[Exercise goal]
Once the line containing "m.store.log = lastN" is found in the entries below, restate it and each following line word for word, stopping after the line containing "(m.core.pos.get c).hist = (k".

Records from a data collection
============================================================

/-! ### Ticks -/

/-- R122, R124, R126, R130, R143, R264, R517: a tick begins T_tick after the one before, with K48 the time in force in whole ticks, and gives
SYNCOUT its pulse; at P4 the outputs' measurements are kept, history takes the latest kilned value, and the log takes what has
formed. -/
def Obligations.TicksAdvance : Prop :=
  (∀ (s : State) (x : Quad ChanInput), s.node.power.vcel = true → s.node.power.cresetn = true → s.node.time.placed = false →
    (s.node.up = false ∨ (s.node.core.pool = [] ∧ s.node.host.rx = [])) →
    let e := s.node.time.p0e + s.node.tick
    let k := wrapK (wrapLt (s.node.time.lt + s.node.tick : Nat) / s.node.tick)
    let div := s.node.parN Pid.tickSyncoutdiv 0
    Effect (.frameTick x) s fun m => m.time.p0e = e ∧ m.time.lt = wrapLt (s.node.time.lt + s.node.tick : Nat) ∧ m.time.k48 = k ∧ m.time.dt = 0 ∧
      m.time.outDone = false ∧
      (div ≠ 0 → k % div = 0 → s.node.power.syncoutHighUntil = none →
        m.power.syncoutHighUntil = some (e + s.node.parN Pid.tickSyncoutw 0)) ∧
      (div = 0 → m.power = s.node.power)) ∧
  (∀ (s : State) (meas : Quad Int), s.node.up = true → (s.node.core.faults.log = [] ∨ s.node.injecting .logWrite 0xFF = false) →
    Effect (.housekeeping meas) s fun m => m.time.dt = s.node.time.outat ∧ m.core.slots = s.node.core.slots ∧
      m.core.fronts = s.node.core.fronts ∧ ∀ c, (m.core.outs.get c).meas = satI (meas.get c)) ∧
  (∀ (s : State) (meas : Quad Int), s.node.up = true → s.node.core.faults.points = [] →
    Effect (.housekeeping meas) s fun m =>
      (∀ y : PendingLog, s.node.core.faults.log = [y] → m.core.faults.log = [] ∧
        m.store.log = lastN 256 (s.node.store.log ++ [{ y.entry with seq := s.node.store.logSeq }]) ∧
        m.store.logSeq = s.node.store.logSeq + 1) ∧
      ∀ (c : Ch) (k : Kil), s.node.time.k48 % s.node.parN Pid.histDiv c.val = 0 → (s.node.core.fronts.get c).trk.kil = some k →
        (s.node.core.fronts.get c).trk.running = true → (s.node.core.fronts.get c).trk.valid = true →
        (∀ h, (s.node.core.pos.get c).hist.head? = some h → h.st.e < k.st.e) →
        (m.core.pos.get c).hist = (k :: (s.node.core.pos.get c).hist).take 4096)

============================================================

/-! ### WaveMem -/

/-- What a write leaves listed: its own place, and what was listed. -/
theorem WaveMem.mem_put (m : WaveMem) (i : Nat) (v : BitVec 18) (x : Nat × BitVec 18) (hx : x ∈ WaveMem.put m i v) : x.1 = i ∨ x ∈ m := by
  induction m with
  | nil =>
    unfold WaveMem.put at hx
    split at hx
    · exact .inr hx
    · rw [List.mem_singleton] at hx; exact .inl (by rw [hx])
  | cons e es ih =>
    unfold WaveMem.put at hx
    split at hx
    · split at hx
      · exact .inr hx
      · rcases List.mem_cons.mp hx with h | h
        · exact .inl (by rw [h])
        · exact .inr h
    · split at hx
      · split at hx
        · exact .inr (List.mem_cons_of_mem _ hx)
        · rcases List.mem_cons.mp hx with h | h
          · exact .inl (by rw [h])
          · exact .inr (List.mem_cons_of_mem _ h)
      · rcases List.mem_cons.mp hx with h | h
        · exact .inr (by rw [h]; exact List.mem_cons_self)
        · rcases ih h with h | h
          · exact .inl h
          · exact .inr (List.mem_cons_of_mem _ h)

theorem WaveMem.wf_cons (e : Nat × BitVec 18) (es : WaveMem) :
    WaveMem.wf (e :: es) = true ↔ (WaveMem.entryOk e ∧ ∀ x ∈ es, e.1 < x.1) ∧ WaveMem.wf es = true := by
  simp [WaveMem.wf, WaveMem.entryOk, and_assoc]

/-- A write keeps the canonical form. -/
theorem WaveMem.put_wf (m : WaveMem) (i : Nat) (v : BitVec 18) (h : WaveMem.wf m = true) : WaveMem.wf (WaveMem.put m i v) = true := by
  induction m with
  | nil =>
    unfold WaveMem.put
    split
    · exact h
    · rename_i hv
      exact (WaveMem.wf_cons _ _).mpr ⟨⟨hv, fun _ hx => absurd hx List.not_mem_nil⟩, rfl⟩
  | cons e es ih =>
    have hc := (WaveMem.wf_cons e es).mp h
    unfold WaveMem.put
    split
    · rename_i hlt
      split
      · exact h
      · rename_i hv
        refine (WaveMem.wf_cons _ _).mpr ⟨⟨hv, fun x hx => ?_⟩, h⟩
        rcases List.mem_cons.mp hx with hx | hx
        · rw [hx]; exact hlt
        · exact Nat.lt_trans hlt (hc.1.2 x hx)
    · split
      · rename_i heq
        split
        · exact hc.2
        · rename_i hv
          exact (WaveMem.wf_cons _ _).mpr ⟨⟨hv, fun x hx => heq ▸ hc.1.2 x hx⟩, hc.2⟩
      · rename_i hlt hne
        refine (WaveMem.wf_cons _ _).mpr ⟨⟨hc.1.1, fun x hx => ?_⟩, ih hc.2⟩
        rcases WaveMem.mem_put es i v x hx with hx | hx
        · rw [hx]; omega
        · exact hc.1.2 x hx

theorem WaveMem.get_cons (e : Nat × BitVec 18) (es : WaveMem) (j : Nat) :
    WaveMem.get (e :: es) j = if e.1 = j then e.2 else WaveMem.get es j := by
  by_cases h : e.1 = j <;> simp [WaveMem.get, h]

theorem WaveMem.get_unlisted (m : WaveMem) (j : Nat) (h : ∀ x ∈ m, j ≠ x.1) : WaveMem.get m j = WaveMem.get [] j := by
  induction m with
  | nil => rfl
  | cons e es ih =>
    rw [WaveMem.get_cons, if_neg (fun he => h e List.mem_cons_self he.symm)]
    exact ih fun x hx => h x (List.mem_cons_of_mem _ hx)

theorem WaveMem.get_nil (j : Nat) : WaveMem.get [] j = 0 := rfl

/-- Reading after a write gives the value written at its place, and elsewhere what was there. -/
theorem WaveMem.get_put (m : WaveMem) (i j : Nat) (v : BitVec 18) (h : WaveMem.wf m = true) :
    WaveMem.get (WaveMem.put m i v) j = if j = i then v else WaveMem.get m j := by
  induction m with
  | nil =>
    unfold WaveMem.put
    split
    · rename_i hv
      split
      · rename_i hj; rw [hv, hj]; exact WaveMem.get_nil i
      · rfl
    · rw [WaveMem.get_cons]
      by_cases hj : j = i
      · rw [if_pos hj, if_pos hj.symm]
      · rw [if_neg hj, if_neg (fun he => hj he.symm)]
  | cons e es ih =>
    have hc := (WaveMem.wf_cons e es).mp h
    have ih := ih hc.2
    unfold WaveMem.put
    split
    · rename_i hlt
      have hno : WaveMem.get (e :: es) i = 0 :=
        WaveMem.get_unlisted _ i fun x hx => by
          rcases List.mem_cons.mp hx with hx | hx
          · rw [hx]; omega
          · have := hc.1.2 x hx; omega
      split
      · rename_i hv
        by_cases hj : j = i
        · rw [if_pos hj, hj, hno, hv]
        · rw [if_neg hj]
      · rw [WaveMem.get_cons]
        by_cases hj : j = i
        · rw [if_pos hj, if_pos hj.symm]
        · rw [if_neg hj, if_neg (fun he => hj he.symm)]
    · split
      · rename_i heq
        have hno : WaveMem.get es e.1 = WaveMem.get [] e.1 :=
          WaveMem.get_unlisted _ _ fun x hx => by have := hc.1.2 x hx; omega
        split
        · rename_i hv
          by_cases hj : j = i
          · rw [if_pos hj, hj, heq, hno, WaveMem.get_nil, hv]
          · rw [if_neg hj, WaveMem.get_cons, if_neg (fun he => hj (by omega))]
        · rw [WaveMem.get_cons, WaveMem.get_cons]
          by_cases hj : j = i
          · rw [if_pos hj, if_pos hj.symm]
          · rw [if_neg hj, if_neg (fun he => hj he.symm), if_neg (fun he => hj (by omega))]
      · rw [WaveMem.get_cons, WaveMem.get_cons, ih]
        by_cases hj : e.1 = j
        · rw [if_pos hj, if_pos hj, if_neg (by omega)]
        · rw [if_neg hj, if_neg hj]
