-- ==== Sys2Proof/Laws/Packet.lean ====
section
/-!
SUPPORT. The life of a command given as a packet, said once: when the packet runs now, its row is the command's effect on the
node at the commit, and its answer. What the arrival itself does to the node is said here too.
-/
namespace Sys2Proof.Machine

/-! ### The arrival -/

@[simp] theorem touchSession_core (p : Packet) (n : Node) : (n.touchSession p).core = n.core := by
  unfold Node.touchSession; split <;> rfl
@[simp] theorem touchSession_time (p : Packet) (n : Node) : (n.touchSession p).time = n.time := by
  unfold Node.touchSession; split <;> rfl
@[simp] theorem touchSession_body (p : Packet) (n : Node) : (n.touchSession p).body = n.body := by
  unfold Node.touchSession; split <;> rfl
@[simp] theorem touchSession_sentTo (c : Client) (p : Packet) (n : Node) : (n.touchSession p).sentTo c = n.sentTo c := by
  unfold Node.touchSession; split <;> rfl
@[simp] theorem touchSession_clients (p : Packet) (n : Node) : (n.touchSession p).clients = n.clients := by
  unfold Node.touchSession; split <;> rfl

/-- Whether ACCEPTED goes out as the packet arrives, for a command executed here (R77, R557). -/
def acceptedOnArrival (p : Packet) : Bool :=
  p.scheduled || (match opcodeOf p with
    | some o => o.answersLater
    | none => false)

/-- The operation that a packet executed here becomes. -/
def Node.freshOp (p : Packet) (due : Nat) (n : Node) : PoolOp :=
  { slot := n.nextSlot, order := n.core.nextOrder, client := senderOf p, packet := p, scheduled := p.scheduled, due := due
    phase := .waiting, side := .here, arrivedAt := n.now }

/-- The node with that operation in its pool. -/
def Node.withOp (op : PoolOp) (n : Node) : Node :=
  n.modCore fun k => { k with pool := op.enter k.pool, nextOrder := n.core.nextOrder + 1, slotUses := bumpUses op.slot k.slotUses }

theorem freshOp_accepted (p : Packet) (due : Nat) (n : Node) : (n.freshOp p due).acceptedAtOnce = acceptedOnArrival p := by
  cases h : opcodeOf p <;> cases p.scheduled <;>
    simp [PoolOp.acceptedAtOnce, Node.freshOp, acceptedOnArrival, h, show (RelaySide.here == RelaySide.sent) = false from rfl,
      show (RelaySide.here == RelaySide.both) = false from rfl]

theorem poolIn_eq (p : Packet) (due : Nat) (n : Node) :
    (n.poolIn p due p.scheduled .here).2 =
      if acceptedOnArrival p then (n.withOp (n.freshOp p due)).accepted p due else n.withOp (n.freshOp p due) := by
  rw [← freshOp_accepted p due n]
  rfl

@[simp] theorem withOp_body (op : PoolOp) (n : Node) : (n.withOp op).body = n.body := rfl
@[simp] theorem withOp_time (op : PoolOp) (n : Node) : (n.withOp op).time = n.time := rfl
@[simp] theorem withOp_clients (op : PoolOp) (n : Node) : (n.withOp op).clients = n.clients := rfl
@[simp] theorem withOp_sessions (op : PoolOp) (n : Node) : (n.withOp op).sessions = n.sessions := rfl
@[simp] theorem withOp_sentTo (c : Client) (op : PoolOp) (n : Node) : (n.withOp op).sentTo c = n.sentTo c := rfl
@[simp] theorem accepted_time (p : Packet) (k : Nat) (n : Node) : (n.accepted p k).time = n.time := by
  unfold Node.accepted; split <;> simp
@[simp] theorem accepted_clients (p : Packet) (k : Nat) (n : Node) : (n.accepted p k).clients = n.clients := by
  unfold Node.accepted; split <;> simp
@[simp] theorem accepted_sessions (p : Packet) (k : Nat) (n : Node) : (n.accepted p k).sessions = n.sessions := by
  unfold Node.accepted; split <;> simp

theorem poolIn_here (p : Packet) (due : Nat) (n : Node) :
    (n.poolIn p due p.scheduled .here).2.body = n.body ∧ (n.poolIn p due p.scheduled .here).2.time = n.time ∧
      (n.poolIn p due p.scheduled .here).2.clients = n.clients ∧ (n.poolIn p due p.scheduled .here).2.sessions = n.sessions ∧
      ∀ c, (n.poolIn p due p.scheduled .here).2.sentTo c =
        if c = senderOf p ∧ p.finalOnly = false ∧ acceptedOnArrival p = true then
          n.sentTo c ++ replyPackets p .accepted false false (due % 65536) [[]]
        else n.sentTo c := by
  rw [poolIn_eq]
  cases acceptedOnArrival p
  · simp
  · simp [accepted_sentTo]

============================================================

[Task solution]
        m.store.log = lastN 256 (s.node.store.log ++ [{ y.entry with seq := s.node.store.logSeq }]) ∧
        m.store.logSeq = s.node.store.logSeq + 1) ∧
      ∀ (c : Ch) (k : Kil), s.node.time.k48 % s.node.parN Pid.histDiv c.val = 0 → (s.node.core.fronts.get c).trk.kil = some k →
        (s.node.core.fronts.get c).trk.running = true → (s.node.core.fronts.get c).trk.valid = true →
        (∀ h, (s.node.core.pos.get c).hist.head? = some h → h.st.e < k.st.e) →
        (m.core.pos.get c).hist = (k :: (s.node.core.pos.get c).hist).take 4096)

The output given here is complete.